The entries below hold a line with "skip (R95). -/" and a line with "def decodeF (op". Return those lines and all that lie between them, exactly and only.

§ §

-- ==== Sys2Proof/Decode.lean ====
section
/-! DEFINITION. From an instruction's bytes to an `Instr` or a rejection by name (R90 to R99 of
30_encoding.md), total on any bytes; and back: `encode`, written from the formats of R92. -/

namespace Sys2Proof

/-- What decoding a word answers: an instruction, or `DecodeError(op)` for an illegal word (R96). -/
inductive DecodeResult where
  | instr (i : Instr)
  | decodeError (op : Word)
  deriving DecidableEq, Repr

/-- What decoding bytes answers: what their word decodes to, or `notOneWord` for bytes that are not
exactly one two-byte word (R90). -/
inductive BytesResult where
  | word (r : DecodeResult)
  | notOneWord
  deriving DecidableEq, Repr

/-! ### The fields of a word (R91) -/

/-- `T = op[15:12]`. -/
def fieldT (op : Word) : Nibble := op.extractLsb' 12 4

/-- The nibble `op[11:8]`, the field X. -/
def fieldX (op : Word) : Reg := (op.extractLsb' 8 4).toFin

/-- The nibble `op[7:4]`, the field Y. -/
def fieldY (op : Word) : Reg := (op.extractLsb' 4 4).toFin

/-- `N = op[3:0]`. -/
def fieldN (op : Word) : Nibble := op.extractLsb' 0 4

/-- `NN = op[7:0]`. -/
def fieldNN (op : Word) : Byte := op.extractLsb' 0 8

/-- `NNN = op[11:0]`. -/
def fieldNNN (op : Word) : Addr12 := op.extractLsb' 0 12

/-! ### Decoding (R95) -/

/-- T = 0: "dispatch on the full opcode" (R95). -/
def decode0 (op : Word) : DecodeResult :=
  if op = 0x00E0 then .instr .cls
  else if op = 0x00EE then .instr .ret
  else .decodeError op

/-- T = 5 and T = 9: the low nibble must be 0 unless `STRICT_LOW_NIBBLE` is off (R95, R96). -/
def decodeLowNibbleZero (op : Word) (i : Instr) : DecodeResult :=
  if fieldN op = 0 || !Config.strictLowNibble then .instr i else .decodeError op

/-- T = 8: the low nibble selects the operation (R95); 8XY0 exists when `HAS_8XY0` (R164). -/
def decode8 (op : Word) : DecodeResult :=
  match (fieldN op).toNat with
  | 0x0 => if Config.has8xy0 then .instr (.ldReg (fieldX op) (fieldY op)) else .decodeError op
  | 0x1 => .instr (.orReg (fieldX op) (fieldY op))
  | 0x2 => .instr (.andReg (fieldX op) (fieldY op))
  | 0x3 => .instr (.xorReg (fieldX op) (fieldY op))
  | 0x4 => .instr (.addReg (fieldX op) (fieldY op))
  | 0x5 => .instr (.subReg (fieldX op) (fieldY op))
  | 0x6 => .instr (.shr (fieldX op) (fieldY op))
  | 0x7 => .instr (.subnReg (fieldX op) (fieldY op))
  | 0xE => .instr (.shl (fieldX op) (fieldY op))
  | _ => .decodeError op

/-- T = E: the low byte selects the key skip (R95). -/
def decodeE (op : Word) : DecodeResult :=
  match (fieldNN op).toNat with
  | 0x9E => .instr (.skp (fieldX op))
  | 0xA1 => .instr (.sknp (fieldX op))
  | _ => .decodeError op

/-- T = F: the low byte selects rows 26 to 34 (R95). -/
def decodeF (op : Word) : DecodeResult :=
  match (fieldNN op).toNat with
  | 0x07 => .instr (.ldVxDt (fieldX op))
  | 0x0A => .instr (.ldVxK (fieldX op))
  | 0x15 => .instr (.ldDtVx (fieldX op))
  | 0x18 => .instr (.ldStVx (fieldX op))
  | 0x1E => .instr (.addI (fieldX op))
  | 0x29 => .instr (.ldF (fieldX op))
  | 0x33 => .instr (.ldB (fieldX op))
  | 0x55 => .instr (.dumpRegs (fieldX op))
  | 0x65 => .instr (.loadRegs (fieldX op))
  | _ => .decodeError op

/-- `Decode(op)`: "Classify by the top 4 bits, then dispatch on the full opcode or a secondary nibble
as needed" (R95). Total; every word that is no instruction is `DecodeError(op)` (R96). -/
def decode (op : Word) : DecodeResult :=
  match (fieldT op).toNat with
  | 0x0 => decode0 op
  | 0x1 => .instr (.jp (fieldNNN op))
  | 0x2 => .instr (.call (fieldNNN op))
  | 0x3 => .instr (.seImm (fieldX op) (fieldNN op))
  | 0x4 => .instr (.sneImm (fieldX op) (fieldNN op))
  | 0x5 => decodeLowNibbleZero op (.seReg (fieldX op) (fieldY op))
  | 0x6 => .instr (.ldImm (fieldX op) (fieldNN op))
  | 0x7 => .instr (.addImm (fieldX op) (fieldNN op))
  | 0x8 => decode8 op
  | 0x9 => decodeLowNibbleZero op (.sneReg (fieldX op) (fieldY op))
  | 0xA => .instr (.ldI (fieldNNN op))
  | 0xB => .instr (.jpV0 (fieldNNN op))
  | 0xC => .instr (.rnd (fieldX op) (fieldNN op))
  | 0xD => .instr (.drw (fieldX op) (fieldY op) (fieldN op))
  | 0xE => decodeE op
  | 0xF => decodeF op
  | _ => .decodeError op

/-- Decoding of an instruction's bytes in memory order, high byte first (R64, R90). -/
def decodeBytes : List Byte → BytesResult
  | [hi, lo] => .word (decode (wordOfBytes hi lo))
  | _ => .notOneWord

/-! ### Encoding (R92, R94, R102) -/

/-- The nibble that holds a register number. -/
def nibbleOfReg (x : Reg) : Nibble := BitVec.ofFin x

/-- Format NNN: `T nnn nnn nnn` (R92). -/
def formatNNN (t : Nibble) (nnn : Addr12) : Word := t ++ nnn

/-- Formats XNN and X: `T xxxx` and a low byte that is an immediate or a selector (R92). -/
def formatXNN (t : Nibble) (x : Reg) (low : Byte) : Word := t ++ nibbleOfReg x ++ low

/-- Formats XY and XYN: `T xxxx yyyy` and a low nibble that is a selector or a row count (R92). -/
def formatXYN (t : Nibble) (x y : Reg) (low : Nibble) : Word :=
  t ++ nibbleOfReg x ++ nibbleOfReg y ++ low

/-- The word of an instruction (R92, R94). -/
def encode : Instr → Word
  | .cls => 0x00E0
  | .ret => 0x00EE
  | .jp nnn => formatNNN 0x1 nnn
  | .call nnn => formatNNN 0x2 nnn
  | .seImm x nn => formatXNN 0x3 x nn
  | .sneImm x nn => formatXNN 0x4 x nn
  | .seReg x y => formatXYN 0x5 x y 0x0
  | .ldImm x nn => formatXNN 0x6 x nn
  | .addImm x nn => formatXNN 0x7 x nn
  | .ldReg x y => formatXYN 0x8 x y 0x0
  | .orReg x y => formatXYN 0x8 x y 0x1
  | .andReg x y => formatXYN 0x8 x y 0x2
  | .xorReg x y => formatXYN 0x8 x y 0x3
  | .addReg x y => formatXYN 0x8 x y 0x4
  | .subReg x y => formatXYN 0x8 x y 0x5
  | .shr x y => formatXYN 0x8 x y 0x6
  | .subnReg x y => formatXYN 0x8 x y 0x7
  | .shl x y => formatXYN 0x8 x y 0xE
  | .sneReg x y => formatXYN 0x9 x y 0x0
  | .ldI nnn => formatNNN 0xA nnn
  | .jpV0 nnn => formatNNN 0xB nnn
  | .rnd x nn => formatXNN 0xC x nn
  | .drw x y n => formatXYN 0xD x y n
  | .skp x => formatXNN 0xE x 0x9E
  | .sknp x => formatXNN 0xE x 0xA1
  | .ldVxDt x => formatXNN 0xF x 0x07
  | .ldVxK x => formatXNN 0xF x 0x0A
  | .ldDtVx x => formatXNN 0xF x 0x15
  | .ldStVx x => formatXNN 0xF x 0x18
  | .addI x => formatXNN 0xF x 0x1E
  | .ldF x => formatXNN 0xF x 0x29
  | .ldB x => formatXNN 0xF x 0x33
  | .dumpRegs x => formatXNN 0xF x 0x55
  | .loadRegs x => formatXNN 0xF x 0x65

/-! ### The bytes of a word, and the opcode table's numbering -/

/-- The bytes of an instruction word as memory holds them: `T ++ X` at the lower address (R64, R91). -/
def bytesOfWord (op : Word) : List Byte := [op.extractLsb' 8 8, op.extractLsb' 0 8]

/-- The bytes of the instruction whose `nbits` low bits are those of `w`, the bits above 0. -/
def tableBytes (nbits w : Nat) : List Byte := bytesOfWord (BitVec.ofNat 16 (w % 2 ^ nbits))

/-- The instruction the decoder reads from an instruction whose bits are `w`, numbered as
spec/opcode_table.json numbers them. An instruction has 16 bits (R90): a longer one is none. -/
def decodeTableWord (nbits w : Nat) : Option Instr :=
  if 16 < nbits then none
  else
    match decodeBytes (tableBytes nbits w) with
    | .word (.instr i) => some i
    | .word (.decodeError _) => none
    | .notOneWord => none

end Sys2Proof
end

§ §

**RESULT FOR THIS EXERCISE**:
/-- T = E: the low byte selects the key skip (R95). -/
def decodeE (op : Word) : DecodeResult :=
  match (fieldNN op).toNat with
  | 0x9E => .instr (.skp (fieldX op))
  | 0xA1 => .instr (.sknp (fieldX op))
  | _ => .decodeError op

/-- T = F: the low byte selects rows 26 to 34 (R95). -/
def decodeF (op : Word) : DecodeResult :=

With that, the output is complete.